-- Available data follows --

-- ==== Sys2Proof/Syntax.lean ====
section
/-! DEFINITION. The commands of the block: one constructor per row of spec/opcode_table.json, with what the
outside supplies as operands. A call names its mailbox; a waveform-engine instruction names its core. -/
namespace Sys2Proof

/-- The levels sampled at the release of POR_N (R80, R91, R640). -/
structure StrapLevels where
  /-- BOOT_SEL_1, BOOT_SEL_0 -/
  bootSel : BitVec 2
  /-- TILE_ID_5 to TILE_ID_0 -/
  tileId : BitVec 6
  /-- TEST_EN -/
  testEn : Bool
  /-- ARB_GNT_S -/
  gntS : Bool
  /-- ARB_GNT_B -/
  gntB : Bool
  deriving DecidableEq, Repr

/-- What a flash device shows during the negotiation of R87, and the bytes it holds that the module has not
written itself. -/
structure FlashProbe where
  /-- a valid SFDP signature was read -/
  sfdp : Bool
  /-- device size in MiB -/
  density : Nat
  /-- SFDP lists the 8-8-8 DTR mode with the xSPI profile table -/
  xspi : Bool
  /-- SFDP lists the 1-4-4 mode -/
  quad : Bool
  /-- SFDP lists the 1-1-1 mode at 50 MHz -/
  single : Bool
  /-- the 64 bytes read in 8-8-8 DTR, in 1-4-4 and in 1-1-1 at 50 MHz equal the reference -/
  matched : Bool × Bool × Bool
  /-- runs of bytes found in the device: offset and bytes -/
  found : List (Nat × List Byte)
  deriving DecidableEq, Repr

/-- What the work of a job gave (R55, R699): only what the module cannot know without doing it. -/
structure JobOutcome where
  /-- the work succeeded -/
  ok : Bool
  /-- bit c: the write, erase or readback on chip select c succeeded -/
  cs : BitVec 2
  /-- a mask the job's chapter names (trained channels) -/
  mask : Nat
  /-- numbered results: pulses that fired at a point, measured table entries; of a chain, the shift count at which RET rose
  (none: it did not) -/
  values : List (Nat × Int)
  /-- second numbered results: what the neighbours of a pixel fired -/
  second : List (Nat × Nat)
  /-- words received (status words, chain after chain, board 0 first) -/
  words : List Word
  deriving DecidableEq, Repr

/-- A received CTRL_REQ (R445, R446). -/
structure CtrlReq where
  /-- lane group it arrived on -/
  group : Nat
  /-- class it arrived in -/
  cls : Nat
  /-- its packet CRC is good -/
  crcOk : Bool
  /-- TAG -/
  tag : Nat
  /-- COUNT -/
  count : Nat
  /-- ADDRESS -/
  addr : Nat
  /-- DATA -/
  data : List Word
  deriving DecidableEq, Repr

/-- What a configuration readback reads of a block where it is not what was written there (R136). -/
structure FeDiff where
  /-- block -/
  block : Nat
  /-- pixel addresses and the bytes read -/
  pixels : List (Nat × Byte)
  /-- registers, 0 the mode byte and 1 to 7 the DACs, and the values read -/
  regs : List (Nat × Nat)
  deriving DecidableEq, Repr

/-- What the check code of a stored word shows as the word is read (R179, R415). -/
inductive WordCheck where
  /-- no error -/
  | good
  /-- an error that was corrected -/
  | corrected
  /-- an error beyond correction -/
  | uncorrectable
  deriving DecidableEq, Repr

/-- An entry of the calibration tables as an engine's SRAM holds it (R179, R188). -/
inductive TableEntry where
  /-- PER, by 4 s + b -/
  | per (i : Nat)
  /-- SKEW, by super-pixel -/
  | skew (s : Nat)
  /-- WLK, by 64 k + i -/
  | wlk (i : Nat)
  /-- WSW, by 16 k + i -/
  | wsw (i : Nat)
  /-- INL, by 128 k + j -/
  | inl (i : Nat)
  /-- TC, by block -/
  | tc (k : Nat)
  /-- TCAL, by 4 k + b -/
  | tcal (i : Nat)
  /-- V, by 4 k + b -/
  | v (i : Nat)
  deriving DecidableEq, Repr

/-- What the ECC check of a table entry shows as it is read (R179). -/
structure TableCheck where
  /-- the entry -/
  entry : TableEntry
  /-- the error was uncorrectable; else corrected -/
  lost : Bool
  deriving DecidableEq, Repr

/-- A copy of a block's global registers found to disagree (R134). -/
structure TmrUpset where
  /-- block -/
  block : Nat
  /-- corrections made -/
  count : Nat
  deriving DecidableEq, Repr

/-- An EDGE_FRAG message (R229). -/
structure EdgeFrag where
  /-- FLAGS -/
  flags : BitVec 6
  /-- FRAG_ID -/
  fragId : Nat
  /-- SIZE -/
  size : Nat
  /-- SIDE -/
  side : Nat
  /-- EDGE_FIRST -/
  edgeFirst : Nat
  /-- EDGE_MASK -/
  edgeMask : BitVec 64
  /-- EPOCH and TOA_TICK -/
  toa : Stamp
  /-- TOA_FINE -/
  fine : Nat
  /-- TOA_PIXEL -/
  pixel : Nat
  /-- Q -/
  q : Nat
  /-- QR -/
  qr : Int
  /-- QC -/
  qc : Int
  deriving DecidableEq, Repr

/-- What the background correction of a slice finds (R254, R255). -/
structure AdcUpdate where
  /-- patch -/
  patch : Nat
  /-- slice -/
  slice : Nat
  /-- offset correction called for, in 0.01 code -/
  offset : Int
  /-- gain correction called for, in ppm -/
  gain : Int
  /-- skew correction called for, in 0.01 ps -/
  skew : Int
  /-- residuals found: offset in 0.01 code, gain in ppm, skew in 0.01 ps -/
  residual : Int × Int × Int
  deriving DecidableEq, Repr

/-- What reaches the converter of a patch for some samples (R250, R251): all lists end at the last of them. -/
structure PatchIn where
  /-- patch -/
  patch : Nat
  /-- noise and spurs of the converter, in codes -/
  noise : List Int
  /-- pixels with the amplifier output of each as the shaper gives it, in elementary charges, those of electrons negative -/
  pixels : List (Nat × List Int)
  deriving DecidableEq, Repr

/-- A pointer of a queue whose two copies disagree (R362). -/
structure PointerUpset where
  /-- pointer: 0 W, 1 R, 2 spill, 3 refill -/
  which : Nat
  /-- bits of one copy that have flipped -/
  bits : Nat
  deriving DecidableEq, Repr

/-- Upset bits of a stored line (R369 to R371). -/
structure LineUpset where
  /-- data bits flipped -/
  data : BitVec 256
  /-- check bits flipped -/
  check : BitVec 16
  /-- line-address bits flipped -/
  addr : BitVec 28
  deriving DecidableEq, Repr

/-- Upset bits that a demand read meets in a 32-byte word of a frame or chunk (R371, R379). -/
structure WordUpset where
  /-- index of the word in the frame, its descriptor 0, or in the chunk -/
  word : Nat
  /-- the bits -/
  up : LineUpset
  deriving DecidableEq, Repr

/-- What the SRAM scrub finds in a head or tail word, a word of the valid bitmap or of the chunk index (R372, R376). -/
structure SramUpset where
  /-- 0 head or tail, 1 valid bitmap, 2 chunk index -/
  memory : Nat
  /-- queue -/
  q : Nat
  /-- position / 32 of the word in a head or tail; its index in the bitmap or chunk index -/
  word : Nat
  /-- data bits flipped -/
  data : BitVec 256
  /-- check bits flipped -/
  check : BitVec 16
  deriving DecidableEq, Repr

/-- A time as the module stamps it: tick with epoch and fine code (R468, R504). -/
structure FineTime where
  /-- tick with epoch -/
  tick : Stamp
  /-- fine code -/
  fine : Nat
  deriving DecidableEq, Repr

/-- A replica of the time core that disagrees (R477): replica and its values. -/
structure TimeUpset where
  /-- replica 0 to 2 -/
  replica : Nat
  /-- count it holds -/
  value : Stamp
  /-- steering it holds, in 1e-12 -/
  y : Int
  /-- phase to steer out that it holds, in ps -/
  steerPs : Int
  /-- time state that it holds, as TIME_STATE numbers it -/
  state : Nat
  deriving DecidableEq, Repr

-- Available data concluded --

• Exercise instructions: The full listing above is to be transcribed exactly.

• Answer:
-- ==== Sys2Proof/Syntax.lean ====
section
/-! DEFINITION. The commands of the block: one constructor per row of spec/opcode_table.json, with what the
outside supplies as operands. A call names its mailbox; a waveform-engine instruction names its core. -/
namespace Sys2Proof

/-- The levels sampled at the release of POR_N (R80, R91, R640). -/
structure StrapLevels where
  /-- BOOT_SEL_1, BOOT_SEL_0 -/
  bootSel : BitVec 2
  /-- TILE_ID_5 to TILE_ID_0 -/
  tileId : BitVec 6
  /-- TEST_EN -/
  testEn : Bool
  /-- ARB_GNT_S -/
  gntS : Bool
  /-- ARB_GNT_B -/
  gntB : Bool
  deriving DecidableEq, Repr

/-- What a flash device shows during the negotiation of R87, and the bytes it holds that the module has not
written itself. -/
structure FlashProbe where
  /-- a valid SFDP signature was read -/
  sfdp : Bool
  /-- device size in MiB -/
  density : Nat
  /-- SFDP lists the 8-8-8 DTR mode with the xSPI profile table -/
  xspi : Bool
  /-- SFDP lists the 1-4-4 mode -/
  quad : Bool
  /-- SFDP lists the 1-1-1 mode at 50 MHz -/
  single : Bool
  /-- the 64 bytes read in 8-8-8 DTR, in 1-4-4 and in 1-1-1 at 50 MHz equal the reference -/
  matched : Bool × Bool × Bool
  /-- runs of bytes found in the device: offset and bytes -/
  found : List (Nat × List Byte)
  deriving DecidableEq, Repr

/-- What the work of a job gave (R55, R699): only what the module cannot know without doing it. -/
structure JobOutcome where
  /-- the work succeeded -/
  ok : Bool
  /-- bit c: the write, erase or readback on chip select c succeeded -/
  cs : BitVec 2
  /-- a mask the job's chapter names (trained channels) -/
  mask : Nat
  /-- numbered results: pulses that fired at a point, measured table entries; of a chain, the shift count at which RET rose
  (none: it did not) -/
  values : List (Nat × Int)
  /-- second numbered results: what the neighbours of a pixel fired -/
  second : List (Nat × Nat)
  /-- words received (status words, chain after chain, board 0 first) -/
  words : List Word
  deriving DecidableEq, Repr

/-- A received CTRL_REQ (R445, R446). -/
structure CtrlReq where
  /-- lane group it arrived on -/
  group : Nat
  /-- class it arrived in -/
  cls : Nat
  /-- its packet CRC is good -/
  crcOk : Bool
  /-- TAG -/
  tag : Nat
  /-- COUNT -/
  count : Nat
  /-- ADDRESS -/
  addr : Nat
  /-- DATA -/
  data : List Word
  deriving DecidableEq, Repr

/-- What a configuration readback reads of a block where it is not what was written there (R136). -/
structure FeDiff where
  /-- block -/
  block : Nat
  /-- pixel addresses and the bytes read -/
  pixels : List (Nat × Byte)
  /-- registers, 0 the mode byte and 1 to 7 the DACs, and the values read -/
  regs : List (Nat × Nat)
  deriving DecidableEq, Repr

/-- What the check code of a stored word shows as the word is read (R179, R415). -/
inductive WordCheck where
  /-- no error -/
  | good
  /-- an error that was corrected -/
  | corrected
  /-- an error beyond correction -/
  | uncorrectable
  deriving DecidableEq, Repr

/-- An entry of the calibration tables as an engine's SRAM holds it (R179, R188). -/
inductive TableEntry where
  /-- PER, by 4 s + b -/
  | per (i : Nat)
  /-- SKEW, by super-pixel -/
  | skew (s : Nat)
  /-- WLK, by 64 k + i -/
  | wlk (i : Nat)
  /-- WSW, by 16 k + i -/
  | wsw (i : Nat)
  /-- INL, by 128 k + j -/
  | inl (i : Nat)
  /-- TC, by block -/
  | tc (k : Nat)
  /-- TCAL, by 4 k + b -/
  | tcal (i : Nat)
  /-- V, by 4 k + b -/
  | v (i : Nat)
  deriving DecidableEq, Repr

/-- What the ECC check of a table entry shows as it is read (R179). -/
structure TableCheck where
  /-- the entry -/
  entry : TableEntry
  /-- the error was uncorrectable; else corrected -/
  lost : Bool
  deriving DecidableEq, Repr

/-- A copy of a block's global registers found to disagree (R134). -/
structure TmrUpset where
  /-- block -/
  block : Nat
  /-- corrections made -/
  count : Nat
  deriving DecidableEq, Repr

/-- An EDGE_FRAG message (R229). -/
structure EdgeFrag where
  /-- FLAGS -/
  flags : BitVec 6
  /-- FRAG_ID -/
  fragId : Nat
  /-- SIZE -/
  size : Nat
  /-- SIDE -/
  side : Nat
  /-- EDGE_FIRST -/
  edgeFirst : Nat
  /-- EDGE_MASK -/
  edgeMask : BitVec 64
  /-- EPOCH and TOA_TICK -/
  toa : Stamp
  /-- TOA_FINE -/
  fine : Nat
  /-- TOA_PIXEL -/
  pixel : Nat
  /-- Q -/
  q : Nat
  /-- QR -/
  qr : Int
  /-- QC -/
  qc : Int
  deriving DecidableEq, Repr

/-- What the background correction of a slice finds (R254, R255). -/
structure AdcUpdate where
  /-- patch -/
  patch : Nat
  /-- slice -/
  slice : Nat
  /-- offset correction called for, in 0.01 code -/
  offset : Int
  /-- gain correction called for, in ppm -/
  gain : Int
  /-- skew correction called for, in 0.01 ps -/
  skew : Int
  /-- residuals found: offset in 0.01 code, gain in ppm, skew in 0.01 ps -/
  residual : Int × Int × Int
  deriving DecidableEq, Repr

/-- What reaches the converter of a patch for some samples (R250, R251): all lists end at the last of them. -/
structure PatchIn where
  /-- patch -/
  patch : Nat
  /-- noise and spurs of the converter, in codes -/
  noise : List Int
  /-- pixels with the amplifier output of each as the shaper gives it, in elementary charges, those of electrons negative -/
  pixels : List (Nat × List Int)
  deriving DecidableEq, Repr

/-- A pointer of a queue whose two copies disagree (R362). -/
structure PointerUpset where
  /-- pointer: 0 W, 1 R, 2 spill, 3 refill -/
  which : Nat
  /-- bits of one copy that have flipped -/
  bits : Nat
  deriving DecidableEq, Repr

/-- Upset bits of a stored line (R369 to R371). -/
structure LineUpset where
  /-- data bits flipped -/
  data : BitVec 256
  /-- check bits flipped -/
  check : BitVec 16
  /-- line-address bits flipped -/
  addr : BitVec 28
  deriving DecidableEq, Repr

/-- Upset bits that a demand read meets in a 32-byte word of a frame or chunk (R371, R379). -/
structure WordUpset where
  /-- index of the word in the frame, its descriptor 0, or in the chunk -/
  word : Nat
  /-- the bits -/
  up : LineUpset
  deriving DecidableEq, Repr

/-- What the SRAM scrub finds in a head or tail word, a word of the valid bitmap or of the chunk index (R372, R376). -/
structure SramUpset where
  /-- 0 head or tail, 1 valid bitmap, 2 chunk index -/
  memory : Nat
  /-- queue -/
  q : Nat
  /-- position / 32 of the word in a head or tail; its index in the bitmap or chunk index -/
  word : Nat
  /-- data bits flipped -/
  data : BitVec 256
  /-- check bits flipped -/
  check : BitVec 16
  deriving DecidableEq, Repr

/-- A time as the module stamps it: tick with epoch and fine code (R468, R504). -/
structure FineTime where
  /-- tick with epoch -/
  tick : Stamp
  /-- fine code -/
  fine : Nat
  deriving DecidableEq, Repr

/-- A replica of the time core that disagrees (R477): replica and its values. -/
structure TimeUpset where
  /-- replica 0 to 2 -/
  replica : Nat
  /-- count it holds -/
  value : Stamp
  /-- steering it holds, in 1e-12 -/
  y : Int
  /-- phase to steer out that it holds, in ps -/
  steerPs : Int
  /-- time state that it holds, as TIME_STATE numbers it -/
  state : Nat
  deriving DecidableEq, Repr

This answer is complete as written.